It is conceivable that the first protein–protein interaction that led to synaptogenesis would be homophilic.

we postulate that these molecules originated before the evolution of synapses …

Cadherins may therefore be important for cytoskeletal rearrangement in choanoflagellates and may represent a precursor to synapse formation.

heterophilic transynaptic protein interactions probably evolved later.

… implying that they may form a protosynaptic complex involved in sensing environmental stimuli and that they could represent an evolutionary precursor to synaptic sites.

But this is only the beginning. In fact nowhere does the paper explain in scientific detail how the synapse and associated machinery could have arisen on its own. How did the massive protein machines, with their intricate and fine-tuned functions arise? How did evolution establish the right ionic concentrations inside and outside of the cell? How did the finely-tuned action potential initiation and transmission mechanisms evolve? How did the neurotransmitter chemical concentrations, complete with bubbles and associated proteins arise? And none of this would function without the finely-tuned receptors on the receiving cell. It also would not function without the right mechanisms for replenishing the neurotransmitter chemical, as well as the calcium, potassium and sodium concentrations. And how did evolution bundle the neurons, and connect them to the right receptors, implementing trillions of synapses. How did evolution provide both memory-storage and information-processing elements to the synapse?

Aside from vague speculation the paper provides no such details. Instead, such problems are, in typical fashion, pushed back. The protein machines, for instance, are said to have “originated before the emergence of classical morphological synapses and have been co-opted for synaptic roles.”

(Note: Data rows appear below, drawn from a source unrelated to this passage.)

/-- FLOW_OPEN, FLOW_CLOSE, E2E_ACK, RETRANSMIT_TIMEOUT and PACKET_DELIVER. -/
def Obligations.FlowsAndPackets : Prop :=
  (∀ (s : State) (k dest port : Nat) (ordered secure : Bool),
    (256 ≤ k ∨ Tab.has s.fabric.flows k = true → exec (.flowOpen k dest ordered secure port) s = .next s) ∧
    (k < 256 → Tab.has s.fabric.flows k = false →
      (port ∈ s.worlds.ports → secure = false → exec (.flowOpen k dest ordered secure port) s = .next (s.logDev 0x42 0xFF (unitOf 2 port) 0 0)) ∧
      (port ∉ s.worlds.ports ∨ secure = true → ∃ t, exec (.flowOpen k dest ordered secure port) s = .next t ∧ t = { s with fabric := t.fabric } ∧
        Tab.find t.fabric.flows k = some { dest := dest, ordered := ordered, secure := secure, port := port } ∧
        ∀ j, j ≠ k → Tab.find t.fabric.flows j = Tab.find s.fabric.flows j))) ∧
  (∀ (s : State) (k : Nat) (f : Flow), Tab.find s.fabric.flows k = some f →
    (f.outst = [] → s.work.groups.all (fun e => e.2.left != 0) = true → exec (.flowClose k) s = .next { s with fabric := { s.fabric with flows := Tab.del s.fabric.flows k } }) ∧
    ∀ (o : Outst) (j : Nat) (x : Thread), f.outst = [o] → o.copy = none → ¬(o.pkt.typ = 6 ∨ (o.pkt.typ = 0 ∧ o.pkt.op = 1)) →
      o.thread = some j → s.thread? j = some x → x.awaits = some (o.pkt.flow, o.pkt.seq) → x.handlerOf = none → x.batch = none →
      (s.work.threads.map (·.1)).Nodup → s.work.groups.all (fun e => e.2.left != 0) = true → ∀ (i : Instr) (cause : Byte),
        (i = .flowClose k ∧ cause = 0x58) ∨ (i = .retransmitTimeout k o.pkt.seq ∧ 8 ≤ o.tries ∧ o.sent + 20000 ≤ s.dtime ∧ cause = 0x59) →
        ∃ t, exec i s = .next t ∧ t.mem = s.mem ∧ t.thread? j = some (x.stoppedAt x.pc x.resume) ∧
          (∀ y, y ≠ j → t.thread? y = s.thread? y) ∧ (Tab.get t.fabric.flows k {}).outst = [] ∧
          ∃ tr, tr.regs.cause = cause ∧ tr.regs.epc = x.pc ∧ tr.threads = [j] ∧ (t.core (s.coreOf x)).traps = (s.core (s.coreOf x)).traps ++ [tr]) ∧
  (∀ (s : State) (k : Nat) (seq : Word) (f : Flow), Tab.find s.fabric.flows k = some f →
    (s.guidon.frozen = true → exec (.e2eAck k seq) s = .next { s with fabric := { s.fabric with rx := s.fabric.rx ++ [.ack k seq] } }) ∧
    (s.guidon.frozen = false → (∀ o ∈ f.outst, o.copy = none) → s.work.groups.all (fun e => e.2.left != 0) = true →
      ∃ t, exec (.e2eAck k seq) s = .next t ∧ t.mem = s.mem ∧
      ∀ o, o ∈ (Tab.get t.fabric.flows k {}).outst ↔
        o ∈ f.outst ∧ (o.pkt.seq = seq → o.thread.isSome = true ∧ (o.pkt.typ = 0 ∨ o.pkt.typ = 4))) ∧
    ∀ o : Outst, f.outst = [o] →
      (s.dtime < o.sent + 20000 → exec (.retransmitTimeout k o.pkt.seq) s = .next s) ∧
      (o.sent + 20000 ≤ s.dtime → o.tries < 8 → ∃ t, exec (.retransmitTimeout k o.pkt.seq) s = .next t ∧ t = { s with fabric := t.fabric } ∧
        Tab.find t.fabric.flows k = some { f with outst := [{ o with sent := s.dtime, tries := o.tries + 1 }] })) ∧
  (∀ (s : State) (p : Packet) (pa : Nat) (f : InFlow), pa = p.pa % 2 ^ 43 → f = Tab.get s.fabric.inFlows (inKey p) {} →
    (s.guidon.frozen = true → exec (.packetDeliver p) s = .next { s with fabric := { s.fabric with rx := s.fabric.rx ++ [.packet p] } }) ∧
    (s.guidon.frozen = false → (p.typ = 0 ∨ p.typ = 2 ∨ p.typ = 4 ∨ p.typ = 6) → snoopFirst s p = false → f.any = true →
      4096 ≤ seqBelow f p.seq → seqBelow f p.seq < 2 ^ 31 →
      ∃ t, exec (.packetDeliver p) s = .next t ∧ t.mem = s.mem ∧ Tab.find t.fabric.inFlows (inKey p) = none ∧
        t.log.head? = some ⟨0x58, 0xFF, unitOf 2 p.src, s.dtime, BitVec.ofNat 64 p.pa, 0⟩) ∧
    (s.guidon.frozen = false → f.any = false → f.held = [] → f.applied = [] → f.results = [] → p.ordered = false → refuses s p = false → poisoned s pa = false →
      (dirOf s (lineOf pa)).st ≠ .b → (dirOf s (lineOf pa)).pending = false → s.home.hostHeld = [] → hostHolds s pa = false →
      (p.typ = 4 → p.op ≠ 14 → ∃ t, exec (.packetDeliver p) s = .next t ∧
        t.mem = Mem.put 0 s.mem pa (natLe p.size (applyOp p.op.toNat (homeNat s pa p.size) (p.b.toNat % 2 ^ (8 * p.size)))) ∧
        t.fabric.replies = s.fabric.replies ++ [{ p with src := s.fabric.module_.toNat, typ := 5, b := BitVec.ofNat 64 (homeNat s pa p.size), c := 0, data := 0 },
          { p with src := s.fabric.module_.toNat, typ := 8, b := 0, c := 0, data := 0 }] ∧
        Tab.find t.fabric.inFlows (inKey p) =
          some { f with any := true, high := p.seq, applied := [p.seq], next := p.seq + 1, results := [(p.seq, BitVec.ofNat 64 (homeNat s pa p.size))] }) ∧
      (p.typ = 2 → ∃ t, exec (.packetDeliver p) s = .next t ∧ t.mem = Mem.put 0 s.mem pa (natLe p.size p.data.toNat)) ∧
      (p.typ = 0 → p.op ≠ 1 → ∃ t, exec (.packetDeliver p) s = .next t ∧ t.mem = s.mem ∧ ∃ b, t.fabric.replies = s.fabric.replies ++
        [{ p with src := s.fabric.module_.toNat, typ := 1, b := b, c := 0, data := BitVec.ofNat 2048 (homeNat s pa p.size) },
          { p with src := s.fabric.module_.toNat, typ := 8, b := 0, c := 0, data := 0 }])) ∧
    (s.guidon.frozen = false → snoopFirst s p = false → p.typ = 4 → p.seq ∈ f.applied → seqBelow f p.seq < 4096 → ∀ old, f.results = [(p.seq, old)] →
      ∃ t, exec (.packetDeliver p) s = .next t ∧ t.mem = s.mem ∧ Tab.get t.fabric.inFlows (inKey p) {} = f ∧
        t.fabric.replies = s.fabric.replies ++ [{ p with src := s.fabric.module_.toNat, typ := 5, b := old, c := 0, data := 0 },
          { p with src := s.fabric.module_.toNat, typ := 8, b := 0, c := 0, data := 0 }])) ∧
  ∀ (s : State) (p : Packet) (f : Flow) (o : Outst) (j : Nat) (x : Thread), s.guidon.frozen = false → p.typ = 5 → p.c = 0 →
    Tab.find s.fabric.flows p.flow = some f → f.outst = [o] → o.pkt.seq = p.seq → o.thread = some j → s.thread? j = some x →
    x.awaits = some (p.flow, p.seq) → x.batch = none → (s.work.threads.map (·.1)).Nodup → (s.gridOf x).recording = false → (s.gridOf x).playing = false →
    ∃ t, exec (.packetDeliver p) s = .next t ∧ t.mem = s.mem ∧
      t.thread? j = some { x with park := none, pages := [], reply := some { value := p.b, bad := false, line := lineOf o.pkt.pa }, awaits := none } ∧
      Tab.find t.fabric.flows p.flow = some { f with outst := [{ o with thread := none }] }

Indeed synapse designs are so widespread amongst the species that the paper must conclude that “Many mammalian synaptic components existed before the appearance of synapses.”

High detail

It is not surprising that evolutionists would be unable to provide scientific details for the evolution of the synaptic components. But when not failing to provide such foundational data, the paper is decidedly confident and certain. It states in no uncertain terms that evolutionary studies “point to an ancestral molecular machinery in unicellular organisms — the protosynapse — that existed before the evolution of metazoans and neurons”

Similarly, the reader learns that this protosynapse consists of “synaptic components that were present before the emergence of synapses.” Were present? It is remarkable that evolutionists can know such details.

Here is another example of how the paper confidently presents detailed evolutionary histories as fact:

In general terms, the evolution of synaptic genes at the eukaryote–metazoan and metazoan–chordate boundaries preceded their expression in different populations of neurons and synapses and thereby allowed diversity of function in nervous systems that have emerged later, in evolutionary terms, and that are generally larger.

Again, these evolutionary conclusions are amazing. What powerful scientific methods do evolutionists possess that can yield such detail and certainty?

A breach of ethics

The answer, it seems, is none. Reading further we see only weak justifications for these sweeping conclusions. In fact the paper’s conclusions are largely based on various genetic comparisons. Here is an example:

If we can deduce the composition of the last common ancestor of all synapses, the ursynapse, then we should be in a position to address the question of how and why the first synapse originated. We approach the question of the composition of the ursynapse by taking synaptic proteins identified in vertebrate model organisms and searching for orthologues in the genomes of two categories of organism.

Searching for orthologues? That may sound sophisticated, but it amounts to nothing more than searching for similar genes in different species. That’s it. Evolutionists search for these and other genetic similarities, and from those make sweeping conclusions and present them as new truths.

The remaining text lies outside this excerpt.